### [TASK INSTRUCTIONS]
Track down every line below that holds "infinity" and copy it.

---

-- ==== Sys2Proof/Machine/Flags.lean ====
section
/-! DEFINITION. Rounding and conversion with their flags: roundInt, roundToFormat, overflow, stochastic bits, mxQuantise,
conversions, and the fpDot of the matrix engine (R36, R45 to R58, R63). A flag set is a number: NV 1, DZ 2, OF 4, UF 8,
NX 16, SAT 32. -/

namespace Sys2Proof.Machine

/-- Invalid (R63). -/
def fNV : Nat := 1
/-- Exact infinity from a zero operand (R63). -/
def fDZ : Nat := 2
/-- Overflow (R63). -/
def fOF : Nat := 4
/-- Tiny and inexact (R63). -/
def fUF : Nat := 8
/-- Inexact (R63). -/
def fNX : Nat := 16
/-- Clamped (R63). -/
def fSAT : Nat := 32

/-- A captured rounding: the mode (0 RNE, 1 RTZ, 2 RUP, 3 RDN, 4 RST) and the word's seed and step (R49, R52). -/
structure Rnd where
  mode : Nat
  seed : Nat
  step : Nat
  deriving DecidableEq, Repr

/-- Round to nearest even, as R55 fixes. -/
def rne : Rnd := ⟨0, 0, 0⟩

/-- The mixing function of stochBits and VHASH (R52, R209). -/
def mix64 (h : Nat) : Nat :=
  let h := h ^^^ (h / 2 ^ 33)
  let h := h * 0xFF51AFD7ED558CCD % 2 ^ 64
  let h := h ^^^ (h / 2 ^ 33)
  let h := h * 0xC4CEB9FE1A85EC53 % 2 ^ 64
  h ^^^ (h / 2 ^ 33)

/-- The 16 stochastic bits of an element (R52). -/
def stochBits (r : Rnd) (idx : Nat) : Nat :=
  mix64 (r.seed ^^^ (r.step * 0x9E3779B97F4A7C15 % 2 ^ 64) ^^^ (idx * 0xC2B2AE3D27D4EB4F % 2 ^ 64)) % 2 ^ 16

/-- roundInt of R50 for y = (m, with a sticky part) / 2^d: the integer and whether it differs from y. -/
def roundShift (m : Nat) (st : Bool) (d : Nat) (neg : Bool) (r : Rnd) (idx : Nat) : Nat × Bool :=
  let fl := m / 2 ^ d
  let rem := m % 2 ^ d
  let inexact := rem != 0 || st
  let up := match r.mode with
    | 0 => if d = 0 then false
           else decide (2 ^ (d - 1) < rem) || (rem == 2 ^ (d - 1) && (st || fl % 2 == 1))
    | 1 => false
    | 2 => inexact && !neg
    | 3 => inexact && neg
    | _ => decide (2 ^ 16 ≤ m * 2 ^ 16 / 2 ^ d % 2 ^ 16 + stochBits r idx)
  (if up then fl + 1 else fl, inexact)

/-- roundInt of a magnitude m × 2^e to a multiple of 2^eq: the multiple and whether it is inexact. -/
def roundMag (m : Nat) (e : Int) (st : Bool) (eq : Int) (neg : Bool) (r : Rnd) (idx : Nat) : Nat × Bool :=
  if eq ≤ e then
    let (n, x) := roundShift (shiftTo m e eq) st 0 neg r idx
    (n, x)
  else roundShift m st (eq - e).toNat neg r idx

/-- The bits of a sign and a magnitude code. -/
def signed (f : Flt) (neg : Bool) (mag : Nat) : Nat := mag + b2n neg * 2 ^ (fltW f - 1)

/-- The result of an overflow (R51), without OF and NX. -/
def overflowResult (f : Flt) (mode : Nat) (neg sat : Bool) : Nat × Nat :=
  if sat then (signed f neg (fltMax f), fSAT)
  else if mode = 0 || mode ≥ 4 || (mode = 2 && !neg) || (mode = 3 && neg) then
    match fltInf f with
    | some i => (signed f neg i, 0)
    | none =>
      match fltNan f with
      | some n => (n, 0)
      | none => (signed f neg (fltMax f), fSAT)
  else (signed f neg (fltMax f), 0)

/-- roundToFormat (R50): the code and the flags. -/
def roundToFormat (x : FVal) (f : Flt) (r : Rnd) (sat : Bool) (idx : Nat) : Nat × Nat :=
  match x with
  | .nan =>
    match fltNan f with
    | some n => (n, 0)
    | none => (0, fNV)
  | .inf neg =>
    match fltInf f, sat with
    | some i, false => (signed f neg i, 0)
    | _, _ => if f = .e4m3 && !sat then (0x7F, fNV) else (signed f neg (fltMax f), fSAT)
  | .fin neg m e st =>
    if m = 0 && !st then (signed f neg 0, 0)
    else
      let lg : Int := if m = 0 then eminOf f else (Nat.log2 m : Int) + e
      let ex := max lg (eminOf f)
      let (n, inexact) := roundMag m e st (ex - fltM f) neg r idx
      let mag := if n < 2 ^ fltM f then n
        else ((ex + fltBias f).toNat) * 2 ^ fltM f + (n - 2 ^ fltM f)
      let nx := if inexact then fNX else 0
      if fltMax f < mag then
        let (v, g) := overflowResult f r.mode neg sat
        (v, fOF ||| fNX ||| g)
      else if inexact && decide (mag < 2 ^ fltM f) then (signed f neg mag, nx ||| fUF)
      else (signed f neg mag, nx)

/-- Smallest and largest value of an integer format (R33). -/
def intRange : Fmt → Int × Int
  | .sint w => (-(2 ^ (w - 1) : Nat), (2 ^ (w - 1) : Nat) - 1)
  | .uint w => (0, (2 ^ w : Nat) - 1)
  | _ => (0, 1)

/-- An exact integer into an integer format: wrapped, or clamped with SAT (R36). -/
def intInto (f : Fmt) (x : Int) (sat : Bool) : Nat × Nat :=
  let (lo, hi) := intRange f
  if sat then
    if x < lo then (ofSigned (fmtW f) lo, fSAT)
    else if hi < x then (ofSigned (fmtW f) hi, fSAT)
    else (ofSigned (fmtW f) x, 0)
  else (ofSigned (fmtW f) x, 0)

/-- A floating value into an integer format, always saturating (R56). -/
def fltToInt (x : FVal) (f : Fmt) (r : Rnd) (idx : Nat) : Nat × Nat :=
  let (lo, hi) := intRange f
  match x with
  | .nan => (0, fNV)
  | .inf neg => (ofSigned (fmtW f) (if neg then lo else hi), fNV ||| fSAT)
  | .fin neg m e st =>
    let (n, inexact) := roundMag m e st 0 neg r idx
    let v : Int := if neg then -(n : Int) else n
    if v < lo then (ofSigned (fmtW f) lo, fNV ||| fSAT)
    else if hi < v then (ofSigned (fmtW f) hi, fNV ||| fSAT)
    else (ofSigned (fmtW f) v, if inexact then fNX else 0)

/-- The integer an element of an integer format holds. -/
def intValue (f : Fmt) (x : Nat) : Int :=
  match f with
  | .sint w => toSigned w x
  | _ => ((x % 2 ^ fmtW f : Nat) : Int)

/-- Conversion of an exact value into a format (R35, R56); integers into integers follow R36. -/
def convertVal (x : FVal) (dst : Fmt) (r : Rnd) (sat : Bool) (idx : Nat) : Nat × Nat :=
  match dst with
  | .flt f => roundToFormat x f r sat idx
  | .bin =>
    match x with
    | .nan => (0, fNV)
    | y => (b2n (fvNeg y), 0)
  | i => fltToInt x i r idx

/-- Conversion of an element from one format to another (R35, R36, R56, R57). −1 of B1 in an unsigned integer format wraps, or with
saturation clamps to 0 and sets SAT; an infinity that is widened with saturation is clamped as R50 says (DESIGN CHOICE, log 79). -/
def convert (src dst : Fmt) (x : Nat) (r : Rnd) (sat : Bool) (idx : Nat) : Nat × Nat :=
  match src, dst with
  | .flt g, d => convertVal (fltValue g (x % 2 ^ fltW g)) d r sat idx
  | s, .flt f => roundToFormat (fmtValue s x) f r sat idx
  | .bin, .bin => (x % 2, 0)
  | .bin, d => intInto d (if x % 2 = 1 then -1 else 1) sat
  | s, .bin => (b2n (decide (intValue s x < 0)), 0)
  | s, d => intInto d (intValue s x) sat

/-- mxQuantise (R45) of values with their RST indices: scale, elements, flags. -/
def mxQuantise (xs : List (FVal × Nat)) (f : Flt) (r : Rnd) : Nat × List Nat × Nat :=
  let special := xs.any fun x => match x.1 with
    | .nan => true
    | .inf _ => true
    | _ => false
  if special then
    (0xFF, xs.map (fun _ => 0), if xs.any (fun x => fvIsNan x.1) then 0 else fNV)
  else
    let lg := xs.foldl (fun (acc : Option Int) x => match x.1 with
      | .fin _ m e _ =>
        if m = 0 then acc
        else
          let l : Int := (Nat.log2 m : Int) + e
          match acc with
          | none => some l
          | some k => some (max k l)
      | _ => acc) none
    let ex : Int := match lg with
      | none => -127
      | some l => max (-127) (min 127 (l - emaxOf f))
    let es := xs.map fun x => roundToFormat (fvScale x.1 (-ex)) f r true x.2
    ((ex + 127).toNat, es.map (·.1), es.foldl (fun a x => a ||| x.2) 0)

/-- One group of fpDot (R58): the accumulator code of FP32 after adding the scaled exact sum. Under a block scale
of 0xFF the elements are NaN (R44), so what the raw products would have flagged does not count (DESIGN CHOICE, log 79). -/
def dotStep (acc : Nat × Nat) (ps : List Prod) (sa sb : Option Int) : Nat × Nat :=
  let (s, f) := exactSum ps
  let (s, f) := match sa, sb with
    | some i, some j => (fvScale s (i + j), f)
    | _, _ => (.nan, 0)
  let (v, g) := fvAdd (fltValue .fp32 acc.1) s false
  let (o, h) := roundToFormat v .fp32 rne false 0
  (o, acc.2 ||| f ||| g ||| h)

/-- fpDot (R58) over a list of groups, each with its products and scales: the FP32 code and the flags raised. -/
def fpDot (acc : Nat × Nat) : List (List Prod × Option Int × Option Int) → Nat × Nat
  | [] => acc
  | (ps, sa, sb) :: r => fpDot (dotStep acc ps sa sb) r

/-- Cut a list into runs of `n`. -/
def chunks {α : Type} (n : Nat) : Nat → List α → List (List α)
  | 0, _ => []
  | _, [] => []
  | fuel + 1, l => l.take n :: chunks n fuel (l.drop n)

/-- fpDot of two value lists without scales, with groups of `g` (R247, R250). -/
def plainDot (acc : Nat × Nat) (a b : List FVal) (g : Nat) : Nat × Nat :=
  fpDot acc ((chunks g (a.length + 1) (a.zip b)).map fun l => (l.map fun p => prodOf p.1 p.2, some 0, some 0))

end Sys2Proof.Machine
end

---

### [ANSWER FOR THE TASK]
/-- Exact infinity from a zero operand (R63). -/
saturation clamps to 0 and sets SAT; an infinity that is widened with saturation is clamped as R50 says (DESIGN CHOICE, log 79). -/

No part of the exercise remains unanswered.